- Born: 15 May 1966 (age 60) Melbourne, Australia
- Education: Monash University (B.A.) La Trobe University (M.A., Ph.D.) CDU (LL.B)
- Occupation: Author
- Spouse: Philip Nitschke
- Writing career
- Subjects: Generation X, Feminism, Human sexuality
- Website: Exit International

= Fiona Stewart (author) =

Australian author and activist

Fiona Stewart is an Australian author and was the executive director of Exit International – an organisation which advocates for the legalisation of voluntary euthanasia and assisted suicide – from 2004 to 2007. She is co-author with her husband, euthanasia advocate Philip Nitschke, of two books about euthanasia.

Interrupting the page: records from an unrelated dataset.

/-- The two-level dispatch finds the first row of the table. -/
theorem firstRow_eq_decodeFields (w : Word) : firstRow w = (decodeFields w).map rowNumber := by
  unfold decodeFields
  generalize hop : fieldOp w = op
  obtain ⟨op, hlt⟩ := op
  interval_cases op
  -- the sixteen values of `OP`, from 0x0 up
  · exact firstRow_of_op_zero hop
  · exact firstRow_of_top (op := 0x1) hop rfl
  · exact firstRow_of_top (op := 0x2) hop rfl
  · exact firstRow_of_top (op := 0x3) hop rfl
  · exact firstRow_of_top (op := 0x4) hop rfl
  · exact (firstRow_of_ends (op := 0x5) hop rfl).trans (find_ifZeroRow 8 _ _ rfl)
  · exact firstRow_of_top (op := 0x6) hop rfl
  · exact firstRow_of_top (op := 0x7) hop rfl
  · exact (firstRow_of_ends (op := 0x8) hop rfl).trans (find_aluRows _ _ _)
  · exact (firstRow_of_ends (op := 0x9) hop rfl).trans (find_ifZeroRow 20 _ _ rfl)
  · exact firstRow_of_top (op := 0xA) hop rfl
  · exact firstRow_of_top (op := 0xB) hop rfl
  · exact firstRow_of_top (op := 0xC) hop rfl
  · exact firstRow_of_top (op := 0xD) hop rfl
  · exact (firstRow_of_key (op := 0xE) hop rfl).trans (find_keyRows _ _)
  · exact (firstRow_of_key (op := 0xF) hop rfl).trans (find_miscRows _ _)

/-! ## The obligations -/

/-- Settles O5, by the decoder on an encoded word. -/
theorem decodeOfEncodeIsTheInstruction : Obligations.DecodeOfEncodeIsTheInstruction := by
  intro i hi
  rw [decode, encode, wordOfBytes_bytesOfWord]
  exact decodeWord_encodeWord hi

/-- Settles O6: the encoder gives the word back, and the word its two bytes. -/
theorem encodeOfDecodeIsTheBytes : Obligations.EncodeOfDecodeIsTheBytes := by
  intro hi lo i h
  refine ⟨wellFormed_of_decodeWord h, ?_⟩
  rw [encode, encodeWord_of_decodeWord h, bytesOfWord_wordOfBytes]

/-- Settles O7, by `firstRow_eq_decodeFields` over the answers of the decoder. -/
theorem decoderFollowsTheOrderedTable : Obligations.DecoderFollowsTheOrderedTable := by
  intro w
  rw [firstRow_eq_decodeFields]
  obtain ⟨i, hfields, hword⟩ | ⟨hfields, hword⟩ := decodeWord_cases w
  · rw [hfields, hword]; rfl
  · rw [hfields, hword]; rfl

/-- Settles O8: the dispatch answers none in five families only, in each where the second level does. -/
theorem unassignedWordsAreExactlyTheListed : Obligations.UnassignedWordsAreExactlyTheListed := by
  rintro op x y n w rfl
  rw [decodeWord_eq_unassigned_iff]
  unfold decodeFields
  obtain ⟨op, hlt⟩ := op
  interval_cases op
  all_goals simp [decodeIfZero_eq_none_iff, decodeAlu_eq_none_iff, decodeKey_eq_none_iff, decodeMisc_eq_none_iff]

/-- Settles O4, by running the decoder on each word. -/
theorem sampleWordsDecode : Obligations.SampleWordsDecode := by
  unfold Obligations.SampleWordsDecode
  decide

end Sys2Proof
end

section
/-! O12, O14 and O56: every execution and every cycle answers a next state, and the ways in which a cycle ends
(spec/30_encoding.md section 5; spec/60_exceptions.md R184, R187). -/

namespace Sys2Proof.Machine

open Sys2Proof.Safety

/-- The three instructions with more than one outcome have an equation for each; all others answer by definition. -/
theorem exec_next (i : Instr) (s : State) : ∃ t, exec i s = .next t := by
  cases i
  case ret =>
    by_cases hsp : s.sp.val = 0
    · exact ⟨_, exec_ret_empty hsp⟩
    · exact ⟨_, exec_ret_pos (by omega)⟩
  case call nnn =>
    by_cases hsp : s.sp.val = 16
    · exact ⟨_, exec_call_full nnn hsp⟩
    · exact ⟨_, exec_call_lt nnn (by omega)⟩
  case ldKey x =>
    cases hkey : s.keyPress with
    | none => exact ⟨_, exec_ldKey_none x hkey⟩
    | some c => exact ⟨_, exec_ldKey_some x hkey⟩
  all_goals exact ⟨_, rfl⟩

theorem cycle_next (u : State) : ∃ t, u.cycle = .next t := by
  cases hhalted : u.halted with
  | true => exact ⟨_, cycle_halted hhalted⟩
  | false =>
    match hfetch : u.fetchDecode with
    | .ok i =>
      obtain ⟨t, hexec⟩ := exec_next i u
      exact ⟨t.endCycle, by rw [cycle_ok hhalted hfetch, hexec]; rfl⟩
    | .error (.unassigned w) => exact ⟨_, cycle_error hhalted hfetch⟩
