-- ==== Sys2Proof/Machine/Ops.lean ====
section
/-! DEFINITION. The named operations over the state: the event queue, the sources of owed messages, the positions of the edit
table, the refusal and outcome lists, the Peer Table's entries. -/

namespace Sys2Proof.Machine

open Sys2Proof

/-! ### The event queue (R181, R182) -/

/-- The queue with the overrun mark of its tail set. -/
def markTail : List Event → List Event
  | [] => []
  | [e] => [{ e with overrun := true }]
  | e :: rest => e :: markTail rest

/-- An event joins at the tail, or is discarded with the tail marked when the queue holds 32 entries (R182). -/
def joinQueue (q : List Event) (e : Event) : List Event := if q.length < 32 then q ++ [e] else markTail q

/-- A block posts an event, which carries the own frame (R181). -/
def State.post (s : State) (kind : EventKind) (station : Option Station := none) (id : Option EditId := none)
    (reason : Option Reason := none) (role : Option Role := none) : State :=
  { s with events := joinQueue s.events ⟨kind, s.timer.frame, station, id, reason, role, false⟩ }

/-! ### What the blocks read of each other -/

/-- The own station number. -/
def State.own (s : State) : Station := s.cfg.station

/-- The own frame. -/
def State.frame (s : State) : FrameNo := s.timer.frame

/-- The own time. -/
def State.time (s : State) : Time := ownTime s.cfg s.timer

/-- The station is catching up (R131). -/
def State.catchingUp (s : State) : Bool := s.catchUp.req.state != .idle

/-- The missed flag is set if the station is catching up (R29, R60, R61, R69). -/
def State.noteMissed (s : State) : State :=
  if s.catchingUp then { s with catchUp := { s.catchUp with req := { s.catchUp.req with missed := true } } } else s

/-! ### Withdrawal of a message whose attempt is in flight (R155) -/

/-- The attempt in flight is marked withdrawn when it is the source's. -/
def Bus.withdraw (b : Bus) (src : Source) : Bus :=
  match b.attempt with
  | some (.transmitting t) =>
    if t.source = src then { b with attempt := some (.transmitting { t with withdrawn := true }) } else b
  | _ => b

/-- A source withdraws what it has in an attempt. -/
def State.withdraw (s : State) (src : Source) : State := { s with bus := s.bus.withdraw src }

/-- The source's message is in an attempt. -/
def State.inAttempt (s : State) (src : Source) : Bool :=
  match s.bus.attempt with
  | some (.transmitting t) => t.source = src && !t.withdrawn
  | _ => false

/-! ### The edit table (R18) -/

/-- The entry at an index. -/
def State.entryAt (s : State) (i : Nat) : Option EditEntry := s.edit.table[i]?.join

/-- An index takes an entry or none. -/
def State.putEntry (s : State) (i : Nat) (e : Option EditEntry) : State :=
  { s with edit := { s.edit with table := s.edit.table.setIfInBounds i e } }

/-- The present entries with their indices, in index order. -/
def State.entries (s : State) : List (Nat × EditEntry) :=
  (List.range 16).filterMap fun i => (s.entryAt i).map fun e => (i, e)

/-- The work is done on each present entry in index order, each seeing the state the one before left. -/
def State.forEntries (f : Nat → EditEntry → State → State) (s : State) : State :=
  (List.range 16).foldl (fun s i => match s.entryAt i with | some e => f i e s | none => s) s

/-- The index and entry that hold an edit id. -/
def State.findEntry (s : State) (id : EditId) : Option (Nat × EditEntry) :=
  s.entries.find? fun x => x.2.id = id

/-- The lowest index that holds none (R18). -/
def State.freeIndex (s : State) : Option Nat := (List.range 16).find? fun i => (s.entryAt i).isNone

/-- The staging pool's free count: 1024 minus the reservations held (R23). -/
def State.poolFree (s : State) : Nat := 1024 - (s.entries.map fun x => x.2.target.reservation).sum

/-- The number of entries held as OWN (R21). -/
def State.ownCount (s : State) : Nat := (s.entries.filter fun x => x.2.holding = .own).length

/-- The target conflicts with an entry held (R32, R44). -/
def State.conflictHeld (s : State) (t : Target) : Bool := s.entries.any fun x => x.2.target.conflicts t

/-- An entry takes a new state: what it owed is withdrawn, and it owes what the new state names (R22). -/
def State.enter (s : State) (i : Nat) (e : EditEntry) (owes : Option MsgKind) : State :=
  (s.withdraw (.entry i)).putEntry i (some { e with owed := owes.map fun k => ⟨k, 0⟩ })

/-- An entry is removed: its owed message is withdrawn, its reservation released, its index left empty (R39). -/
def State.removeEntry (s : State) (i : Nat) : State := (s.withdraw (.entry i)).putEntry i none

/-- An entry is removed and EDIT-DROPPED is posted for it (R39). -/
def State.dropEntry (s : State) (i : Nat) (e : EditEntry) (reason : Reason) (station : Option Station := none) : State :=
  (s.removeEntry i).post .editDropped station (some e.id) (some reason)

/-! ### The refusal list (R25) -/

/-- The station refuses a proposal: the refusal joins at the tail, unless the list is full or holds the id (R25). -/
def State.refuse (s : State) (id : EditId) (reason : Reason) : State :=
  if s.edit.refusals.length < 4 ∧ s.edit.refusals.all (fun r => r.id != id) then
    { s with edit := { s.edit with refusals := s.edit.refusals ++ [⟨id, reason, 0⟩] } }
  else s

/-- The refusal list is emptied, its head's REFUSE withdrawn (R25). -/
def State.emptyRefusals (s : State) : State :=
  { s.withdraw .refusal with edit := { s.edit with refusals := [] } }

/-! ### The outcome list (R26) -/

/-- The list after an outcome is recorded: no other entry with its id, the new one at the tail, at most 8 entries. -/
def joinOutcomes (q : List OutcomeEntry) (o : OutcomeEntry) : List OutcomeEntry :=
  let q := q.filter (fun x => x.id != o.id) ++ [o]
  q.drop (q.length - 8)

/-- An outcome is recorded; a removed entry's message is withdrawn (R26). -/
def State.recordOutcome (s : State) (o : OutcomeEntry) : State :=
  let q := joinOutcomes s.edit.outcomes o
  let gone := s.edit.outcomes.filter fun x => x.id = o.id || !(q.any fun y => y.id = x.id)
  gone.foldl (fun s x => s.withdraw (.outcome x.id)) { s with edit := { s.edit with outcomes := q } }

/-- The outcome entry with an id. -/
def State.findOutcome (s : State) (id : EditId) : Option OutcomeEntry := s.edit.outcomes.find? fun o => o.id = id

/-- The outcome entry with an id changes. -/
def State.setOutcome (s : State) (id : EditId) (f : OutcomeEntry → OutcomeEntry) : State :=
  { s with edit := { s.edit with outcomes := s.edit.outcomes.map fun o => if o.id = id then f o else o } }

/-! ### The Peer Table (R71) -/

/-- The entry of a station number; the own index holds none (R71). -/
def State.peerAt (s : State) (n : Nat) : Option Peer := if n = s.own.toNat then none else s.peers[n]?

/-- The entry of a station number changes; the own index never does (R71). -/
def State.putPeer (s : State) (n : Nat) (p : Peer) : State :=
  if n = s.own.toNat then s else { s with peers := s.peers.setIfInBounds n p }

/-- The entries that exist, with their station numbers, lowest first. -/
def State.peerList (s : State) : List (Nat × Peer) :=
  (List.range 32).filterMap fun n => (s.peerAt n).map fun p => (n, p)

/-- Every entry changes by a function of the entry alone. -/
def State.mapPeers (s : State) (f : Peer → Peer) : State := { s with peers := mapTable f s.peers }

/-- The reported role of an entry. -/
def Peer.reportedRole (p : Peer) : Option Role := p.reported.map (·.role)

/-- A LIVE entry whose reported role is MEMBER. -/
def Peer.liveMember (p : Peer) : Bool := p.state = .live && p.reportedRole = some .member

/-- The station numbers of the LIVE entries whose reported role is MEMBER (R46, R87). -/
def State.liveMembers (s : State) : List Station :=
  (s.peerList.filter fun x => x.2.liveMember).map fun x => BitVec.ofNat 8 x.1

/-- The number of LIVE entries (R177). -/
def State.liveCount (s : State) : Nat := (s.peerList.filter fun x => x.2.state = .live).length

/-- A cleared entry in place of another, whose capture's pair stays (R72, R82). -/
def Peer.clear (p : Peer) : Peer := Peer.cleared p.capture

end Sys2Proof.Machine
end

She now vets people for eligibility to join Exit, calling herself "the door bitch".

==Early life and education==
Fiona Stewart was born in Melbourne and attended at Lauriston Girls' School.

She received her BA from Monash University in 1987 followed by a Graduate Diploma in Public Policy (Melbourne University) in 1992, Master of Policy and Law (La Trobe University) in 1994 and her Ph.D. in health sciences from La Trobe in 1998.

She graduated from Charles Darwin University Law School in 2015. She earned a distinction for her honours research thesis on rational suicide and testamentary capacity, which is "a person's legal and mental capacity to make a valid will".

==Career==
Stewart authored a series of papers on feminism, gender and human sexuality in the 1990s. She then changed to writing opinion columns for the media on Generation X and feminism.

Stewart worked as an opinion writer for The Age, The Australian, and other Australian papers and media outlets, and as an online learning consultant with Dale Spender.

In 2002, Stewart founded the short-lived consumer complaints website Notgoodenough.org, where she was active in promoting the consumer standpoint and criticising big businesses such as Telstra, the national carrier.

She has participated widely in Australian public debate on varied current affairs issues.

==Euthanasia==

Steward met euthanasia activist Philip Nitschke at the Brisbane Festival of Ideas in 2001 during the Late Night Live debate "There's no such thing as a new idea".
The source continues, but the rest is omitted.